I tore my baby from the car seat and ran back into the camp with her, shaky and lightheaded.

“I need water. I forgot her in the car,” I told a mom I knew, crying. Another mother rubbed my back to console me. The looks amongst the adults ranged from complete empathy to utter disgust. A 17 year-old counselor consoled me, “it was just a minute. Its okay.” Could she comprehend the implications of what I’d just done?

Someone brought my daughter a drink. My son looked on confused. Chelsea sipped the water as she sat on my lap, oblivious that I had just become a horrible mother.

I was embarrassed but I stayed for a few minutes, trying to regain my composure. I convinced everyone I was in good shape to drive home but I was unable to trust myself.

We entered the house and I turned on “Peppa Pig” for them to watch. I called my husband in Europe. He understood, and calmed me down.

Next I called my internist and retold the story. She was sympathetic too.

“How could I have done this?” I asked.

“This happens to parents more often than you can imagine.

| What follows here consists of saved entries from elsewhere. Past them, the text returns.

/-! ### An entry changed -/

/-- An entry changed with its key kept: the law stands, every lookup stands. -/
theorem TableSound.updateEntry {t : Taps} (h : TableSound t) (e : EntryNo) (f : TapEntry → TapEntry)
    (hf : ∀ x, (f x).key = x.key) :
    TableSound (t.updateEntry e f) ∧ (∀ k, (t.updateEntry e f).lookup k = t.lookup k)
      ∧ (∀ k, (t.updateEntry e f).entryOf k = if t.lookup k = some e then (t.entryOf k).map f else t.entryOf k) := by
  have hs : TableSound (t.updateEntry e f) := by
    obtain ⟨h1, h2, h3, h4, h5⟩ := h
    have hg : ∀ i, (t.updateEntry e f).entries.get i = if e = i then (t.entries.get i).map f else t.entries.get i := by
      intro i
      by_cases hi : e = i
      · subst hi
        simp [Taps.updateEntry]
      · simp [Taps.updateEntry, hi]
    have hk : ∀ i y, (t.updateEntry e f).entries.get i = some y → ∃ x, t.entries.get i = some x ∧ x.key = y.key := by
      intro i y hy
      rw [hg] at hy
      by_cases hi : e = i
      · rw [if_pos hi] at hy
        obtain ⟨x, hx, rfl⟩ := Option.map_eq_some_iff.mp hy
        exact ⟨x, hx, (hf x).symm⟩
      · rw [if_neg hi] at hy
        exact ⟨y, hy, rfl⟩
    have hk' : ∀ i x, t.entries.get i = some x → ∃ y, (t.updateEntry e f).entries.get i = some y ∧ x.key = y.key := by
      intro i x hx
      rw [hg]
      by_cases hi : e = i
      · exact ⟨f x, by rw [if_pos hi, hx]; rfl, (hf x).symm⟩
      · exact ⟨x, by rw [if_neg hi, hx], rfl⟩
    refine ⟨h1, fun i => ?_, fun b i => ?_, h4, fun i j x y hx hy hxy => ?_⟩
    · rw [hg]
      have := h2 i
      split <;> simp_all [Taps.updateEntry]
    · constructor
      · intro hm
        obtain ⟨x, hx, hb⟩ := (h3 b i).mp hm
        obtain ⟨y, hy, e⟩ := hk' i x hx
        exact ⟨y, hy, e ▸ hb⟩
      · rintro ⟨y, hy, hb⟩
        obtain ⟨x, hx, e⟩ := hk i y hy
        exact (h3 b i).mpr ⟨x, hx, by rw [e]; exact hb⟩
    · obtain ⟨x', hx', e1⟩ := hk i x hx
      obtain ⟨y', hy', e2⟩ := hk j y hy
      exact h5 i j x' y' hx' hy' (by rw [e1, e2, hxy])
  have hl : ∀ k, (t.updateEntry e f).lookup k = t.lookup k := by
    intro k
    apply Option.ext
    intro i
    rw [hs.lookup_iff, h.lookup_iff]
    by_cases hi : e = i
    · subst hi
      cases hx : t.entries.get e <;> simp [Taps.updateEntry, hx, hf]
    · simp [Taps.updateEntry, hi]
  refine ⟨hs, hl, fun k => ?_⟩
  unfold Taps.entryOf
  rw [hl]
  cases hk : t.lookup k with
  | none => simp
  | some i =>
    by_cases hi : e = i
    · subst hi
      simp [Taps.updateEntry]
    · simp [Taps.updateEntry, hi, Ne.symm hi]

/-! ### A new entry -/

/-- A new entry takes the head of the free list; the other keys keep theirs (R87, R88). -/
theorem TableSound.create {t : Taps} (h : TableSound t) (k : Key) {i : EntryNo} {rest : List EntryNo}
    (hf : t.free = i :: rest) (hn : t.lookup k = none) (hc : (t.chains.get k.bucket).length < 8) :
    TableSound (t.create k) ∧ (t.create k).lookup k = some i ∧ (t.create k).free = rest
      ∧ (∀ j, j ≠ k → (t.create k).lookup j = t.lookup j)
      ∧ (∀ j, (t.create k).entryOf j = if j = k then some (TapEntry.fresh k) else t.entryOf j)
      ∧ (∀ b, (t.create k).chains.get b = if k.bucket = b then t.chains.get b ++ [i] else t.chains.get b)
      ∧ (∀ e, (t.create k).entries.get e = if i = e then some (TapEntry.fresh k) else t.entries.get e) := by
  have hcr : t.create k = { t with
      entries := t.entries.set i (some (TapEntry.fresh k)), free := rest,
      chains := t.chains.update k.bucket (· ++ [i]) } := by
    unfold Taps.create
    rw [hf]
  have hg : ∀ e, (t.create k).entries.get e = if i = e then some (TapEntry.fresh k) else t.entries.get e := by
    intro e
    rw [hcr]
    by_cases he : i = e
    · subst he
      simp
    · simp [he]
  have hch : ∀ b, (t.create k).chains.get b = if k.bucket = b then t.chains.get b ++ [i] else t.chains.get b := by
    intro b
    rw [hcr]
    by_cases hb : k.bucket = b
    · subst hb
      simp
    · simp [hb]
  have hi : t.entries.get i = none := (h.2.1 i).mp (by rw [hf]; simp)
  have hnk := (h.lookup_none k).mp hn
  have hs : TableSound (t.create k) := by
    obtain ⟨h1, h2, h3, h4, h5⟩ := h
    rw [hf] at h1
    refine ⟨?_, fun e => ?_, fun b e => ?_, fun b => ?_, fun e f x y hx hy hxy => ?_⟩
    · rw [hcr]
      exact (List.nodup_cons.mp h1).2
    · rw [hg]
      have h2e := h2 e
      rw [hf] at h2e
      rw [hcr]
      by_cases he : i = e
      · subst he
        simp [(List.nodup_cons.mp h1).1]
      · simpa [he, Ne.symm he] using h2e
    · rw [hch, hg]
      have h3e := h3 b e
      by_cases he : i = e
      · subst he
        have hni : i ∉ t.chains.get b := by
          rw [h3e, hi]
          simp
        by_cases hb : k.bucket = b
        · simp [hb, TapEntry.fresh]
        · simp [hb, hni, TapEntry.fresh]
      · by_cases hb : k.bucket = b
        · simp [hb, he, Ne.symm he, h3e]
        · simp [hb, he, h3e]
    · rw [hch]
      have hni : i ∉ t.chains.get b := by
        rw [h3, hi]
        simp
      by_cases hb : k.bucket = b
      · rw [if_pos hb]
        refine ⟨List.nodup_append.mpr ⟨(h4 b).1, by simp, ?_⟩, ?_⟩
        · intro a ha c hcm e
          simp at hcm
          subst hcm
          exact hni (e ▸ ha)
        · subst hb
          simp
          omega
      · rw [if_neg hb]
        exact h4 b
    · rw [hg] at hx hy
      by_cases he : i = e <;> by_cases hf' : i = f
      · rw [← he, ← hf']
      · rw [if_pos he] at hx
        rw [if_neg hf'] at hy
        injection hx with hx
        subst hx
        exact absurd hxy.symm (hnk f y hy)
      · rw [if_neg he] at hx
        rw [if_pos hf'] at hy
        injection hy with hy
        subst hy
        exact absurd hxy (hnk e x hx)
      · rw [if_neg he] at hx
        rw [if_neg hf'] at hy
        exact h5 e f x y hx hy hxy
  have hlk : (t.create k).lookup k = some i := (hs.lookup_iff k i).mpr ⟨_, by rw [hg, if_pos rfl], rfl⟩
  have hlj : ∀ j, j ≠ k → (t.create k).lookup j = t.lookup j := by
    intro j hj
    apply Option.ext
    intro e
    rw [hs.lookup_iff, h.lookup_iff]
    simp only [hg]
    by_cases he : i = e
    · subst he
      simp only [if_true, hi]
      constructor
      · rintro ⟨x, hx, rfl⟩
        injection hx with hx
        subst hx
        exact absurd rfl hj
      · rintro ⟨x, hx, -⟩
        cases hx
    · simp [he]
  refine ⟨hs, hlk, by rw [hcr], hlj, fun j => ?_, hch, hg⟩
  by_cases hj : j = k
  · subst hj
    unfold Taps.entryOf
    rw [hlk]
    simp [hg]
  · unfold Taps.entryOf
    rw [hlj j hj, if_neg hj]
    cases hl : t.lookup j with
    | none => rfl
    | some e =>
      obtain ⟨x, hx, -⟩ := (h.lookup_iff j e).mp hl
      have : i ≠ e := by
        rintro rfl
        rw [hi] at hx
        cases hx
      simp [hg, this]
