/-- Section 1.7, in small: station 3, FOLLOWING origin 1, strips its own segment, whose message settles port slot 2
TAKEN, takes station 2's TAP SET, and sends the unit on marked. -/
theorem test_frameReceived_primary_pass :
    let tapSet := message kindTapSet 2#8 3#8 [1#8, 5#8, 64#8, 0#8, 0#8, 0#8]
    let own := (message kindTapSet 3#8 4#8 []).setByte 4 2#8
    let h2 := segmentHeader 2#8 40#8 true false false 0 0 1 [] [] [tapSet]
    let h3 := segmentHeader 3#8 36#8 false false false 0 0 1 [] [] [own]
    let listening := inState .following (some 0) (as 2 (whole part))
    let ready := listening.updateMessages fun m => { m with slots := m.slots.set 2 (.inFlight own 9) }
    let body := [h3, own.mark true false, h2, tapSet]
    let n := after (.frameReceived .west (makeHead 1#8 40#8 3#8 false false 0) body) (still ready)
    n.messages.slots.get 2 = .free ∧ firstReport n = some (.delivery 2 kindTapSet 17#8 4#8 .taken)
      ∧ n.messages.queue = [{ message := tapSet, source := .ring 1 0#8 }]
      ∧ n.engine.known.get 1 = some []
      ∧ ((sentFrame n .east).map fun f => (f.1, f.2.take 2))
          = some (makeHead 1#8 40#8 3#8 false false 0, [h2, tapSet.mark true false]) := by decide +kernel

/-- R36: a frame emitted at count 253 that returns at count 2 gives L = 5. -/
theorem test_return_measures_round :
    let n := inState .origin (some 0) part
    ((({ n with cadence := { n.cadence with localCount := 2#8 } } : Node).answerAdmission
      { head := makeHead 1#8 253#8 0#8 false false 0, body := [] }).2).cadence.roundLength = 5#8 := by decide +kernel

/-- Section 2.10: of 2 returns to a queue of 3, one is dropped. -/
theorem test_return_queue_drops :
    let n := inState .origin (some 0) part
    let f : Frame := { head := makeHead 1#8 0#8 0#8 false false 0, body := [] }
    let three : Node := { n with cadence := { n.cadence with returnQueue := [f, f, f] } }
    let m := ((three.answerAdmission f).2.answerAdmission f).2
    m.cadence.returnQueue.length = 4 ∧ m.cadence.returnDiscard = 1#16 := by decide +kernel

/-- The append of Section 1.8: full header, layout-due after, n, TRIMMED, units of header. -/
def append18 (units : Nat) : Bool × Bool × Nat × Bool × Nat :=
  let v := Image.defaultsAt 5 .khz96
  let n : Node := { part with loader := { part.loader with values := v },
                              engine := { part.engine with unsent := some (7#8, silentCapture) } }
  let p := n.appendPlan (n.capacity - units)
  (p.full, p.layoutDue, p.carried, p.trimmed, p.headerUnits)

/-- Section 1.8: the first four rows of the table. -/
theorem test_append_under_pressure :
    append18 153 = (true, false, 32, false, 3) ∧ append18 240 = (true, false, 13, true, 3)
      ∧ append18 254 = (false, true, 1, true, 1) ∧ append18 255 = (false, true, 0, true, 1) := by decide +kernel

/-- Section 1.8: the last row: nothing is appended and the starved-for-room count rises. -/
theorem test_append_no_room :
    let n : Node := { part with engine := { part.engine with unsent := some (7#8, silentCapture) } }
    ((n.append 512).1 = []) ∧ (n.append 512).2.engine.starvedForRoom = 1#16
      ∧ (n.append 512).2.engine.layoutDue = true := by decide +kernel

/-- R26: the count goes from 255 to 0. -/
theorem test_boundary_wraps :
    let n : Node := { part with cadence := { part.cadence with localCount := 255#8 } }
    (after (.boundary darkLanes highPins) (still n)).cadence.localCount = 0#8 := by decide +kernel

/-- R129: the first time slot of lane 1 at 48 kHz is channel 8, and its sample is the first 24 bit clocks. -/
theorem test_boundary_captures :
    let lanes : LaneBlock := darkLanes.set 1 ((darkLanes.get 1).set 0 (Table.replicate 8 305419896#32))
    let n := after (.boundary lanes highPins) (still part)
    (n.router.capture.get 8).get 0 = 1193046#24 ∧ (n.router.capture.get 7).get 0 = 0#24 := by decide +kernel

/-- Section 2.9: station 2 enters WAITING with a back-off of 16. -/
theorem test_starvation_sets_backOff :
    let n := as 1 (whole part)
    let m := after .starvation (midst .starvation { n with cadence := { n.cadence with starvation := 48 } })
    m.cadence.node = .waiting ∧ m.cadence.backOff = some 16 ∧ m.engine.layoutDue = true := by decide +kernel

/-- Section 2.9: station 2 claims with a frame of origin 2, its local count and L 0. -/
theorem test_claim_sends :
    let n := as 1 (whole part)
    let m := after .claim (midst .claim { n with cadence :=
      { n.cadence with node := .waiting, backOff := some 0, localCount := 64#8, roundLength := 9#8 } })
    m.cadence.node = .claiming ∧ m.cadence.followed = some 1
      ∧ (sentFrame m .east).map Prod.fst = some (makeHead 2#8 64#8 0#8 false false 0) := by decide +kernel

/-! ### The Message Controller -/

/-- Section 4.7, step 2: the slot goes IN FLIGHT with 2 × 4 + 16 = 24. -/
theorem test_launch_flight_count :
    let n := (part.placeMessage 0 (message kindTapSet 0#8 3#8 [])).updateCadence fun c => { c with roundLength := 4#8 }
    (n.giveReady 8).2.messages.slots.get 0 = .inFlight ((message kindTapSet 0#8 3#8 []).placed 0 0#8) 24 := by
  decide +kernel

/-- Section 4.8: HOLD is as it was at 4 free places, set at 3, and clear at 8. -/
theorem test_hold_thresholds :
    let q (k : Nat) (h : Bool) : Messages :=
      { Messages.initial with queue := List.replicate k { message := unitOf [], source := .port }, hold := h }
    (q 12 false).judgeHold.hold = false ∧ (q 13 false).judgeHold.hold = true ∧ (q 9 true).judgeHold.hold = true
      ∧ (q 8 true).judgeHold.hold = false := by decide +kernel

/-- R74: a lost port slot is reported LOST. -/
theorem test_slotLost_reports :
    let n := part.updateMessages fun m => { m with slots := m.slots.set 3 (.inFlight (message kindTapSet 1#8 4#8 []) 0) }
    let m := after (.slotLost 3) (midst (.slotLost 3) n)
    firstReport m = some (.delivery 3 kindTapSet 17#8 4#8 .lost) ∧ m.messages.lostSlot = 1#16 := by decide +kernel

/-- R76: the HOLD of a peer not seen for 128 boundaries is forgotten; not at 127. -/
theorem test_holdRecordExpiry :
    let n (c : Nat) := part.updateMessages fun m => { m with peers := m.peers.set 4 ⟨true, c⟩ }
    ((after (.holdRecordExpiry 4) (midst (.holdExpiry 4) (n 128))).messages.peers.get 4).hold = false
      ∧ ((after (.holdRecordExpiry 4) (midst (.holdExpiry 4) (n 127))).messages.peers.get 4).hold = true := by
  decide +kernel

/-- Section 4.7, step 5: slot 6 is granted and RESERVED. -/
theorem test_replySlotGrant :
    let n := queued (.ring 0 0#8) (message kindTapSet 1#8 3#8 []) part
    let m := after .replySlotGrant (still n)
    m.messages.slots.get 6 = .reserved ∧ m.messages.granted = some 6 ∧ m.messages.turn = .notice := by decide +kernel

theorem test_unknownKind_badField :
    let n := after .unknownKind (still (queued .port (message 9#8 1#8 1#8 []) part))
    firstDetail n 0 = [10#8] ∧ n.messages.queue = [] := by decide +kernel

/-! ### The Tap Controller -/

/-- A TAP SET from the port, as Section 5.10 sends it. -/
def tapSetOf (fields : List Byte) (n : Node) : Node :=
  after .tapSet (still (queued .port (message kindTapSet 5#8 5#8 fields)
    { n with reports := ReportQueue.initial }))

/-- Section 5.10 after step 1: two entries, slot 70, an alternate. -/
def patched1 : Node := tapSetOf [1#8, 12#8, 70#8, 2#8, 12#8, 4#8] (as 4 part)

/-- Section 5.10, step 1: entry 0 feeds slot 70, entry 1's backs is 1, free count 254, DONE. -/
theorem test_tapSet_new :
    patched1.router.bindings.get 70 = .tap 0 ∧ (patched1.taps.entries.get 1).map TapEntry.backs = some 1
      ∧ patched1.taps.free.length = 254 ∧ firstDetail patched1 0 = [1#8] := by decide +kernel

/-- Section 5.10, steps 2 and 3: SLOT BUSY without TAKE; with it entries 0 and 1 are freed and the free list reads
3..255, 0, 1. -/
theorem test_tapSet_steals :
    firstDetail (tapSetOf [3#8, 12#8, 70#8, 0#8, 0#8, 0#8] patched1) 0 = [7#8]
      ∧ (tapSetOf [3#8, 12#8, 70#8, 0#8, 0#8, 2#8] patched1).taps.free
          = (List.finRange 256).drop 3 ++ [0, 1] := by decide +kernel

/-- Section 5.9: bucket 0 holds these keys. -/
theorem test_buckets :
    (⟨0, 0⟩ : Key).bucket = 0 ∧ (⟨1, 43⟩ : Key).bucket = 0 ∧ (⟨7, 45⟩ : Key).bucket = 0
      ∧ (⟨6, 40⟩ : Key).bucket = 38 := by decide +kernel

/-- Section 5.10, step 9: TAP DROP frees the entry. -/
theorem test_tapDrop_frees :
    let n := after .tapDrop (still (queued .port (message kindTapDrop 5#8 5#8 [1#8, 12#8])
      { patched1 with reports := ReportQueue.initial }))
    n.taps.free.length = 256 ∧ n.router.bindings.get 70 = .unbound
      ∧ firstDetail n 4 = [1#8, 2#8, 1#8, 0#8, 0#8] := by decide +kernel

/-- R99: bucket 0 is walked at the first boundary after the hand-off. -/
theorem test_tapClear_walks :
    let n := after .tapClear (still (queued .port (message kindTapClear 1#8 1#8 []) part))
    n.taps.walk = some ⟨0, 0⟩
      ∧ (after (.boundary darkLanes highPins) (still n)).taps.walk = some ⟨1, 0⟩ := by decide +kernel

/-- Section 5.11: DONE, with 3 entries freed and 1 left in use. -/
theorem test_tapClearComplete :
    let n := queued .port (message kindTapClear 1#8 1#8 []) (tapped { TapEntry.fresh ⟨5, 55⟩ with talkUsers := 1 } part)
    let walked : Node := { n with taps := { n.taps with walk := some ⟨64, 3⟩ },
                                  messages := { n.messages with carrying := .tapClear } }
    firstDetail (after .tapClearComplete (midst .walkComplete walked)) 4 = [1#8, 0#8, 3#8, 0#8, 1#8] := by decide +kernel

/-- Section 6.7: the late arrival at age 8 records a raise to 9. -/
theorem test_arrival_late :
    let t := (Taps.initial 6).create ⟨2, 5⟩
    (t.arrive .w16 110#8 ⟨2, 5⟩ 102#8 silentFrame).raise = some 9
      ∧ ((t.arrive .w16 110#8 ⟨2, 5⟩ 108#8 silentFrame).raise = none) := by decide +kernel

/-- Section 6.8: P_eff 9 with P = 6 and a largest age of 3 becomes 6, with cause LOWER. -/
theorem test_windowEnd_lowers :
    let v := { part.loader.values with delay := 6 }
    let n : Node := { part with loader := { part.loader with values := v },
                                taps := { part.taps with pEff := 9, windowCount := 256, largestAge := some 3 } }
    let m := after .windowEnd (midst .windowEnd n)
    m.taps.pEff = 6 ∧ firstReport m = some (.delayChanged 6 9 .lower) ∧ m.taps.largestAge = none := by decide +kernel

/-- Section 6.9: 800,000 and −1,000,001 concealed. -/
theorem test_conceal_example :
    concealSample 1 800000#24 = 600000#24 ∧ concealSample 2 800000#24 = 400000#24
      ∧ concealSample 3 800000#24 = 200000#24 ∧ concealSample 4 800000#24 = 0#24
      ∧ (concealSample 1 (BitVec.ofInt 24 (-1000001))).toInt = -750001
      ∧ (concealSample 2 (BitVec.ofInt 24 (-1000001))).toInt = -500001
      ∧ (concealSample 3 (BitVec.ofInt 24 (-1000001))).toInt = -250001 := by decide +kernel

/-- R116: a sample of −5 gives −4, −3 and −2. -/
theorem test_conceal_minus_five :
    (concealSample 1 (BitVec.ofInt 24 (-5))).toInt = -4 ∧ (concealSample 2 (BitVec.ofInt 24 (-5))).toInt = -3
      ∧ (concealSample 3 (BitVec.ofInt 24 (-5))).toInt = -2 := by decide +kernel

/-- Section 6.9, reads 6 and 7: 500,000 is halved after five absent reads and stays as it is after three. -/
theorem test_recovery_example :
    recovered 5 (Table.replicate 8 500000#24) = Table.replicate 8 250000#24
      ∧ recovered 3 (Table.replicate 8 500000#24) = Table.replicate 8 500000#24 := by decide +kernel

/-- Section 6.10: the primary's fourth absent read with the alternate present falls back. -/
theorem test_fallback_example :
    let n := tapped { primaryEntry with conceal := 4 } part
    let read : Node := { n with taps := { n.taps with reads := [⟨⟨2, 12⟩, true, silentFrame⟩] } }
    firstReport (read.decideFallback 0) = some (.fallback 0 ⟨1, 12⟩ 70 ⟨2, 12⟩) := by decide +kernel

/-- Section 6.10: the return hold is reached, and RETURNED has cause HOLD. -/
theorem test_returnHoldComplete :
    let n := tapped { primaryEntry with onAlternate := true, returnHold := 500 } part
    let m := after (.returnHoldComplete 0) (midst (.returnHold 0) n)
    firstReport m = some (.returned 0 ⟨1, 12⟩ 70 ⟨2, 12⟩ .hold)
      ∧ (m.taps.entries.get 0).map TapEntry.onAlternate = some false := by decide +kernel

/-! ### The Mix Engine and the outputs -/

/-- Section 8.10 before the first request: mix 3 owned by station 12, and the requests from it. -/
def mixGainOf (desk : Station) (fields : List Byte) (n : Node) : Node :=
  let owned := n.updateMix 3 fun x => { x with owner := some 11 }
  after .mixGain (still (queued .port (message kindMixGain 5#8 5#8 fields)
    { as desk owned with reports := ReportQueue.initial }))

They don’t always remember quickly like you did.”

I kept crying.

“You’re exhausted, mentally stretched and still hormonal,” she answered.

“I’m not in my right mind,” I argued. I couldn’t accept that I made a mistake this severe. I convinced her to send me for testing to determine if I had some sort of cognitive dysfunction.

I heard a news feature about a man two months later who was being tried for murder because he “forgot” his child in a hot car and she died. I secretly sympathized with his defense because I believed how it might happen. Two of my relatives mentioned the story in disbelief. They couldn’t conceive of ever making a mistake so grave with their own children. I was afraid to tell them my story.

My tests came back negative for any mental impairments. From that day on, I drove with my purse by my toddler’s feet. I do this so I can’t leave the car without something I’m used to always holding. I check the back seat double and even triple times without a child in tow. I’ve finally forgiven myself and I thank God that I had the presence of mind to remember my child was in the car before it was too late. I’ve slowed down and stopped trying to be all things to all people. I swallow my pride and ask for a favor when I need it and If I’m late for camp pickup then so be it.